For women, blast or gunshot wounds can also result in a variety of fertility-impairing injuries when the pelvic area is involved.

“Though genitourinary trauma is not publicly visible, it is no less physically or psychologically debilitating than loss of limb or other overtly disfiguring injury. Professionals who specialize in fertility will attest to the intense psychological pain and suffering endured by infertile couples who will go to great financial and emotional extremes in order to conceive a child,” he said.

Edney noted that intrauterine insemination (IUI) and IVF may provide the needed help for fertility-impaired veterans and their spouses but pointed out that these couples now must seek IVF in the private sector, where it is much more expensive.

“It is noteworthy that the substantial cost of an IVF cycle in the private sector, where battle-injured infertile VA couples now must turn, is on the order of $20,000 to $30,000 per cycle with success rates of 20% to 40% per cycle, and multiple cycles are often necessary,” he said. “The expertise and technology exists within the VA and DoD for a fraction of the cost.”

VA Reviewing Issue

Madhulika Agarwal, MD, VHA deputy undersecretary for health for policy and services, told the committee that the VA has not taken a position on whether IVF could be offered to severely injured veterans and their spouses, as the bill stipulates, but is reviewing its “regulatory options.”

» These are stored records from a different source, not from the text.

theorem runComponentCheckFailure {allowed : Nat} {s0 s : State} (h : Keeps allowed s0 s) (component : Nat)
    (hm : sub 3145343 allowed := by exact sub_trans (by assumption) (by decide)) :
    KeepsOut allowed s0 (execComponentCheckFailure component s) := by
  unfold execComponentCheckFailure
  refine Keeps.next ?_
  with_reducible repeat' first
    | (intro _) | assumption | exact sub_trans hm (by decide) | apply Keeps.resetDies | apply Keeps.raise | apply Keeps.ite
    | refine Keeps.foldl ?_ ?_ _ | split | dsimp only
    | (apply Keeps.upd (k := 3145343) <;> first | with_unfolding_all rfl | skip)

theorem nextOpening {allowed : Nat} {s0 s : State} (h : Keeps allowed s0 s)
    (hm : sub 8192 allowed := by exact sub_trans (by assumption) (by decide)) :
    Keeps allowed s0 (State.nextOpening s) := by
  unfold State.nextOpening
  with_reducible repeat' first
    | (intro _) | assumption | exact sub_trans hm (by decide) | apply Keeps.ite | refine Keeps.foldl ?_ ?_ _ | split
    | dsimp only | (apply Keeps.upd (k := 8192) <;> first | with_unfolding_all rfl | skip)

theorem emptySlots {allowed : Nat} {s0 s : State} (h : Keeps allowed s0 s)
    (hm : sub 65536 allowed := by exact sub_trans (by assumption) (by decide)) :
    Keeps allowed s0 (State.emptySlots s) := by
  unfold State.emptySlots
  with_reducible repeat' first
    | (intro _) | assumption | exact sub_trans hm (by decide) | apply Keeps.ite | refine Keeps.foldl ?_ ?_ _ | split
    | dsimp only | (apply Keeps.upd (k := 65536) <;> first | with_unfolding_all rfl | skip)

theorem domainsIdle {allowed : Nat} {s0 s : State} (h : Keeps allowed s0 s) (n : Nat)
    (hm : sub 1 allowed := by exact sub_trans (by assumption) (by decide)) :
    Keeps allowed s0 (State.domainsIdle s n) := by
  unfold State.domainsIdle
  with_reducible repeat' first
    | (intro _) | assumption | exact sub_trans hm (by decide) | apply Keeps.setReg | apply Keeps.ite
    | refine Keeps.foldl ?_ ?_ _ | split | dsimp only | (apply Keeps.upd (k := 1) <;> first | with_unfolding_all rfl | skip)

theorem closeDomains {allowed : Nat} {s0 s : State} (h : Keeps allowed s0 s)
    (hm : sub 2612863 allowed := by exact sub_trans (by assumption) (by decide)) :
    Keeps allowed s0 (State.closeDomains s) := by
  unfold State.closeDomains
  with_reducible repeat' first
    | (intro _) | assumption | exact sub_trans hm (by decide) | apply Keeps.emptySlots | apply Keeps.domainsIdle
    | apply Keeps.resetDies | apply Keeps.ite | refine Keeps.foldl ?_ ?_ _ | split | dsimp only
    | (apply Keeps.upd (k := 2612863) <;> first | with_unfolding_all rfl | skip)

theorem markDebugErase {allowed : Nat} {s0 s : State} (h : Keeps allowed s0 s)
    (hm : sub 8192 allowed := by exact sub_trans (by assumption) (by decide)) :
    Keeps allowed s0 (State.markDebugErase s) := by
  unfold State.markDebugErase
  with_reducible repeat' first
    | (intro _) | assumption | exact sub_trans hm (by decide) | apply Keeps.ite | refine Keeps.foldl ?_ ?_ _ | split
    | dsimp only | (apply Keeps.upd (k := 8192) <;> first | with_unfolding_all rfl | skip)

theorem noteDebugErase {allowed : Nat} {s0 s : State} (h : Keeps allowed s0 s)
    (hm : sub 8196 allowed := by exact sub_trans (by assumption) (by decide)) :
    Keeps allowed s0 (State.noteDebugErase s) := by
  unfold State.noteDebugErase
  with_reducible repeat' first
    | (intro _) | assumption | exact sub_trans hm (by decide) | apply Keeps.spreadInc | apply Keeps.raise | apply Keeps.ite
    | refine Keeps.foldl ?_ ?_ _ | split | dsimp only | (apply Keeps.upd (k := 8196) <;> first | with_unfolding_all rfl | skip)

theorem debugOpen {allowed : Nat} {s0 s : State} (h : Keeps allowed s0 s)
    (hm : sub 4194303 allowed := by exact sub_trans (by assumption) (by decide)) :
    Keeps allowed s0 (State.debugOpen s) := by
  unfold State.debugOpen
  with_reducible repeat' first
    | (intro _) | assumption | exact sub_trans hm (by decide) | apply Keeps.showImport | apply Keeps.set
    | apply Keeps.startAgain | apply Keeps.ite | refine Keeps.foldl ?_ ?_ _ | split | dsimp only
    | (apply Keeps.upd (k := 4194303) <;> first | with_unfolding_all rfl | skip)

theorem runDebugOpeningStep {allowed : Nat} {s0 s : State} (h : Keeps allowed s0 s)
    (hm : sub 4194303 allowed := by exact sub_trans (by assumption) (by decide)) :
    KeepsOut allowed s0 (execDebugOpeningStep s) := by
  unfold execDebugOpeningStep
  refine Keeps.next ?_
  with_reducible repeat' first
    | (intro _) | assumption | exact sub_trans hm (by decide) | apply Keeps.nextOpening | apply Keeps.closeDomains
    | apply Keeps.markDebugErase | apply Keeps.newSecrets | apply Keeps.noteDebugErase | apply Keeps.debugOpen | apply Keeps.ite
    | refine Keeps.foldl ?_ ?_ _ | split | dsimp only
    | (apply Keeps.upd (k := 4194303) <;> first | with_unfolding_all rfl | skip)

theorem runPoweredHoursIncrement {allowed : Nat} {s0 s : State} (h : Keeps allowed s0 s)
    (hm : sub 8192 allowed := by exact sub_trans (by assumption) (by decide)) :
    KeepsOut allowed s0 (execPoweredHoursIncrement s) := by
  unfold execPoweredHoursIncrement
  refine Keeps.next ?_
  with_reducible repeat' first
    | (intro _) | assumption | exact sub_trans hm (by decide) | apply Keeps.spreadInc | apply Keeps.ite
    | refine Keeps.foldl ?_ ?_ _ | split | dsimp only | (apply Keeps.upd (k := 8192) <;> first | with_unfolding_all rfl | skip)

theorem loseStackLines {allowed : Nat} {s0 s : State} (h : Keeps allowed s0 s) (k : Nat)
    (hm : sub 2100725 allowed := by exact sub_trans (by assumption) (by decide)) :
    Keeps allowed s0 (State.loseStackLines s k) := by
  unfold State.loseStackLines
  with_reducible repeat' first
    | (intro _) | assumption | exact sub_trans hm (by decide) | apply Keeps.setWays | apply Keeps.queuePage | apply Keeps.drew
    | apply Keeps.ite | refine Keeps.foldl ?_ ?_ _ | split | dsimp only
    | (apply Keeps.upd (k := 2100725) <;> first | with_unfolding_all rfl | skip)

theorem endForBasic {allowed : Nat} {s0 s : State} (h : Keeps allowed s0 s)
    (hm : sub 285093 allowed := by exact sub_trans (by assumption) (by decide)) :
    Keeps allowed s0 (State.endForBasic s) := by
  unfold State.endForBasic
  with_reducible repeat' first
    | (intro _) | assumption | exact sub_trans hm (by decide) | apply Keeps.refuseKernel | apply Keeps.finish | apply Keeps.ite
    | refine Keeps.foldl ?_ ?_ _ | split | dsimp only
    | (apply Keeps.upd (k := 285093) <;> first | with_unfolding_all rfl | skip)

theorem stackFails {allowed : Nat} {s0 s : State} (h : Keeps allowed s0 s) (k : Nat)
    (hm : sub 2907645 allowed := by exact sub_trans (by assumption) (by decide)) :
    Keeps allowed s0 (State.stackFails s k) := by
  unfold State.stackFails
  repeat' first
    | with_reducible (intro _) | with_reducible assumption | with_reducible exact sub_trans hm (by decide)
    | with_reducible apply Keeps.raise | with_reducible apply Keeps.unitLost | with_reducible apply Keeps.writeBackAll
    | with_reducible apply Keeps.loseStackLines | with_reducible apply Keeps.setWays | with_reducible apply Keeps.basicUnits
    | with_reducible apply Keeps.writeAround | with_reducible apply Keeps.set | with_reducible apply Keeps.endForBasic
    | with_reducible apply Keeps.toMode | with_reducible apply Keeps.ite | with_reducible refine Keeps.foldl ?_ ?_ _ | split
    | dsimp only | (with_reducible apply Keeps.upd (k := 2907645)) <;> first | rfl | skip

theorem resetRingsOf {allowed : Nat} {s0 s : State} (h : Keeps allowed s0 s) (l : List Nat)
    (hm : sub 1531391 allowed := by exact sub_trans (by assumption) (by decide)) :
    Keeps allowed s0 (State.resetRingsOf s l) := by
  unfold State.resetRingsOf
  with_reducible repeat' first
    | (intro _) | assumption | exact sub_trans hm (by decide) | apply Keeps.resetRing | apply Keeps.ite
    | refine Keeps.foldl ?_ ?_ _ | split | dsimp only
    | (apply Keeps.upd (k := 1531391) <;> first | with_unfolding_all rfl | skip)

theorem linkGone {allowed : Nat} {s0 s : State} (h : Keeps allowed s0 s) (l : Nat)
    (hm : sub 2055679 allowed := by exact sub_trans (by assumption) (by decide)) :
    Keeps allowed s0 (State.linkGone s l) := by
  unfold State.linkGone
  with_reducible repeat' first
    | (intro _) | assumption | exact sub_trans hm (by decide) | apply Keeps.unitLost | apply Keeps.linkDown
    | apply Keeps.resetRingsOf | apply Keeps.safeMode | apply Keeps.ite | refine Keeps.foldl ?_ ?_ _ | split | dsimp only
    | (apply Keeps.upd (k := 2055679) <;> first | with_unfolding_all rfl | skip)

theorem clockLost {allowed : Nat} {s0 s : State} (h : Keeps allowed s0 s) (a1 : ClockSource)
    (hm : sub 4186111 allowed := by exact sub_trans (by assumption) (by decide)) :
    Keeps allowed s0 (State.clockLost s a1) := by
  unfold State.clockLost
  with_reducible repeat' first
    | (intro _) | assumption | exact sub_trans hm (by decide) | apply Keeps.safeMode | apply Keeps.raise
    | apply Keeps.stackFails | apply Keeps.linkLost | apply Keeps.reduced | apply Keeps.channelOffline
    | apply Keeps.fchanOffline | apply Keeps.clusterGone | apply Keeps.linkGone | apply Keeps.ethDown | apply Keeps.losePrivet
    | apply Keeps.ite | refine Keeps.foldl ?_ ?_ _ | split | dsimp only
    | (apply Keeps.upd (k := 4186111) <;> first | with_unfolding_all rfl | skip)

theorem runMediaDieLoss {allowed : Nat} {s0 s : State} (h : Keeps allowed s0 s) (die : Nat)
    (hm : sub 1990653 allowed := by exact sub_trans (by assumption) (by decide)) :
    KeepsOut allowed s0 (execMediaDieLoss die s) := by
  unfold execMediaDieLoss
  refine Keeps.next ?_
  with_reducible repeat' first
    | (intro _) | assumption | exact sub_trans hm (by decide) | apply Keeps.dieGone | apply Keeps.ite
    | refine Keeps.foldl ?_ ?_ _ | split | dsimp only
    | (apply Keeps.upd (k := 1990653) <;> first | with_unfolding_all rfl | skip)

theorem runHbmStackFailure {allowed : Nat} {s0 s : State} (h : Keeps allowed s0 s) (stack : Nat)
    (hm : sub 2907645 allowed := by exact sub_trans (by assumption) (by decide)) :
    KeepsOut allowed s0 (execHbmStackFailure stack s) := by
  unfold execHbmStackFailure
  refine Keeps.next ?_
  with_reducible repeat' first
    | (intro _) | assumption | exact sub_trans hm (by decide) | apply Keeps.stackFails | apply Keeps.ite
    | refine Keeps.foldl ?_ ?_ _ | split | dsimp only
    | (apply Keeps.upd (k := 2907645) <;> first | with_unfolding_all rfl | skip)

theorem runClockMonitorLoss {allowed : Nat} {s0 s : State} (h : Keeps allowed s0 s) (clock : ClockSource)
    (hm : sub 4186111 allowed := by exact sub_trans (by assumption) (by decide)) :
    KeepsOut allowed s0 (execClockMonitorLoss clock s) := by
  unfold execClockMonitorLoss
  refine Keeps.next ?_
  with_reducible repeat' first
    | (intro _) | assumption | exact sub_trans hm (by decide) | apply Keeps.clockLost | apply Keeps.ite
    | refine Keeps.foldl ?_ ?_ _ | split | dsimp only
    | (apply Keeps.upd (k := 4186111) <;> first | with_unfolding_all rfl | skip)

“Consistent with VA’s goals to improve health and quality of life for veterans, we do offer certain fertility treatments and diagnostic tests, including genetic testing. However, regulations in 1999 did exclude IVF services from VA’s defined medical benefits package,” she explained.

Some groups argued that the bill did not go far enough, however. The American Society for Reproductive Medicine, for example, wrote in a statement that the bill should “specifically include furnishing of services to those affected by infertility to exposure to toxins during their deployment as these exposures can also compromise one’s ability to reproduce.”

Advocates also would like to see the passage of a House bill introduced by Rep. Brett Guthrie (R-KY) to establish a commission to study the long-term effects of combat-related genitourinary injuries.

The bill “would bring together DoD, VA, HHS, the surgeon generals of each of our armed services and civilian expertise to create a plan to care for these wounded warriors,” Guthrie told the House Armed Services Committee in April in written testimony.

Murray’s bill also would require VA to facilitate more research on the long-term reproductive healthcare needs of veterans who experience severe reproductive and urinary tract trauma on the battlefield.